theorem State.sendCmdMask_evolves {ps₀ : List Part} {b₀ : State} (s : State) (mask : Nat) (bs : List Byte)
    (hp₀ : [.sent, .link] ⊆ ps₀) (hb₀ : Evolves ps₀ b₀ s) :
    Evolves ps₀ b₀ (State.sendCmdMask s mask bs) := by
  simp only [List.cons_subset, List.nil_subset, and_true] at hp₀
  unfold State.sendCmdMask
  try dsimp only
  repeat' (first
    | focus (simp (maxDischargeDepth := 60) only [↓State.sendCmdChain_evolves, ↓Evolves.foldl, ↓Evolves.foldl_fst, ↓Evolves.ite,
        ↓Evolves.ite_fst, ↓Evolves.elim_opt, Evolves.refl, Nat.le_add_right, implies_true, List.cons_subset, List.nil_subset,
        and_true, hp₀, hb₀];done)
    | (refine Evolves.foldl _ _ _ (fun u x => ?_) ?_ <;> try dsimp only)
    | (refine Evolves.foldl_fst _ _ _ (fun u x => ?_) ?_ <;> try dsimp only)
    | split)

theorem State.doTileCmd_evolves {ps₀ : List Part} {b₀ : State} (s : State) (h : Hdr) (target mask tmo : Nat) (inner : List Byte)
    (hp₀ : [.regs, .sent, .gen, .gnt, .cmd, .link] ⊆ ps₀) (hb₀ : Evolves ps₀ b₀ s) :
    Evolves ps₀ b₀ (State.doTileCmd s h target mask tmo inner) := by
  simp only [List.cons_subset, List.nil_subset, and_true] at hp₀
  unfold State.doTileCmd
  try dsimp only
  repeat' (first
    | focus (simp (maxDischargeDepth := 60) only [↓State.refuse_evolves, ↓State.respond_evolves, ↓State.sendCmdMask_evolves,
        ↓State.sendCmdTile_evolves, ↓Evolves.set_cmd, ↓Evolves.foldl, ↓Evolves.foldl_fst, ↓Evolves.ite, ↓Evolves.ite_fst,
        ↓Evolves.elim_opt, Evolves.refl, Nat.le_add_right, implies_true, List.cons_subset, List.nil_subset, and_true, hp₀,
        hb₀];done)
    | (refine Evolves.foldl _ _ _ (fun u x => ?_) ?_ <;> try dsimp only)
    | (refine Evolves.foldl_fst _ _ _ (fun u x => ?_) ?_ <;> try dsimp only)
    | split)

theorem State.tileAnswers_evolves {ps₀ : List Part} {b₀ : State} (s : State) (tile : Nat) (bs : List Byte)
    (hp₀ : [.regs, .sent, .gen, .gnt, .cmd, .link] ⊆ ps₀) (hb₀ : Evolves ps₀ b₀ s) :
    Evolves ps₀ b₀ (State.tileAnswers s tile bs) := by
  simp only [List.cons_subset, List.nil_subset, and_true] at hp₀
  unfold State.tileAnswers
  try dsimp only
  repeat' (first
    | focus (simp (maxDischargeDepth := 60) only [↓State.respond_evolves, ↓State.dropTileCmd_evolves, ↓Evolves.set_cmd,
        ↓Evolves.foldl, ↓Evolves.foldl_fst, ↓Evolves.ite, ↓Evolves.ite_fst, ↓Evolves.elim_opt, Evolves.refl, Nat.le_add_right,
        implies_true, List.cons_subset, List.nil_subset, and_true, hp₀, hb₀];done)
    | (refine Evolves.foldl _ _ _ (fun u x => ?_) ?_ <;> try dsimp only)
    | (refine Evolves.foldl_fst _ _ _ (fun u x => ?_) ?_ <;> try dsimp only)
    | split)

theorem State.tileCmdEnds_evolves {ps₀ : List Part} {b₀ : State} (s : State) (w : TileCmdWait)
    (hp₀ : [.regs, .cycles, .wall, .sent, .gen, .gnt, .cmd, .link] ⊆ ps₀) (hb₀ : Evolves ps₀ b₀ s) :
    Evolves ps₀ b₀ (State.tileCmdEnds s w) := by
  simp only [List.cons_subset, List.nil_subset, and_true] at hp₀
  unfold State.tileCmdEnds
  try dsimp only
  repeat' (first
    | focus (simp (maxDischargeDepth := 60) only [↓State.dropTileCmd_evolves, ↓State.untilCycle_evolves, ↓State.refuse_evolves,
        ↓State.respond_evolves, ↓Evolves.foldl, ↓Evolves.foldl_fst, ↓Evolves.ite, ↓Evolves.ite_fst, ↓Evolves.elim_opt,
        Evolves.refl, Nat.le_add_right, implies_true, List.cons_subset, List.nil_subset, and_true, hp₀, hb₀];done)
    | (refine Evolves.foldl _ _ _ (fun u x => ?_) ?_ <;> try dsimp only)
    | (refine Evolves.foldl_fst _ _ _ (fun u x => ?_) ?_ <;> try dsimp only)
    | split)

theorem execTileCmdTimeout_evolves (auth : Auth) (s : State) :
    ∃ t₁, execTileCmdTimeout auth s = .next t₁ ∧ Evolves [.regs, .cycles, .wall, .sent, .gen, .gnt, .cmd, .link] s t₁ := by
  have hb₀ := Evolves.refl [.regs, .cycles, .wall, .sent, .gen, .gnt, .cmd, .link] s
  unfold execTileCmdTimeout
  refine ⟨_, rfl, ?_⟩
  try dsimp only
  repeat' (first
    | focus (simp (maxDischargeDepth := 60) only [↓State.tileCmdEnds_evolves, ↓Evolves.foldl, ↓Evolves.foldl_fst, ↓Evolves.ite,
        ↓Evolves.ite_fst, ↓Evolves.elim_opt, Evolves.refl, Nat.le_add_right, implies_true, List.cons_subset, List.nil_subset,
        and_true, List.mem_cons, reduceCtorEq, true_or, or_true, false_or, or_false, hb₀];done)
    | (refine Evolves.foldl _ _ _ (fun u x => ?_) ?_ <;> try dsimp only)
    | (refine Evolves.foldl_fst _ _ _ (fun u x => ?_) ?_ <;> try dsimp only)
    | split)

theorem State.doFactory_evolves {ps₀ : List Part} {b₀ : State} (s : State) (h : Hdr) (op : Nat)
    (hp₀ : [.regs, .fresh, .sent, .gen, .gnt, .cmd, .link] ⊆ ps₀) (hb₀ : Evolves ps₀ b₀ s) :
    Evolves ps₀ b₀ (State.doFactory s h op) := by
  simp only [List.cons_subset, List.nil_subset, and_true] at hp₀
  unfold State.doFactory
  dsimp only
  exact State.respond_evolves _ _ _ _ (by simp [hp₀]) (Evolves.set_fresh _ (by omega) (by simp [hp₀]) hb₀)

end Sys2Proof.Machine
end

→ WHAT TO PRODUCE
Please write out, exactly as they appear, the lines from the one containing "Evolves ps₀ b₀ (State.doFactory" through the last line of the records above, and nothing more.

→ RESPONSE
    Evolves ps₀ b₀ (State.doFactory s h op) := by
  simp only [List.cons_subset, List.nil_subset, and_true] at hp₀
  unfold State.doFactory
  dsimp only
  exact State.respond_evolves _ _ _ _ (by simp [hp₀]) (Evolves.set_fresh _ (by omega) (by simp [hp₀]) hb₀)

end Sys2Proof.Machine
end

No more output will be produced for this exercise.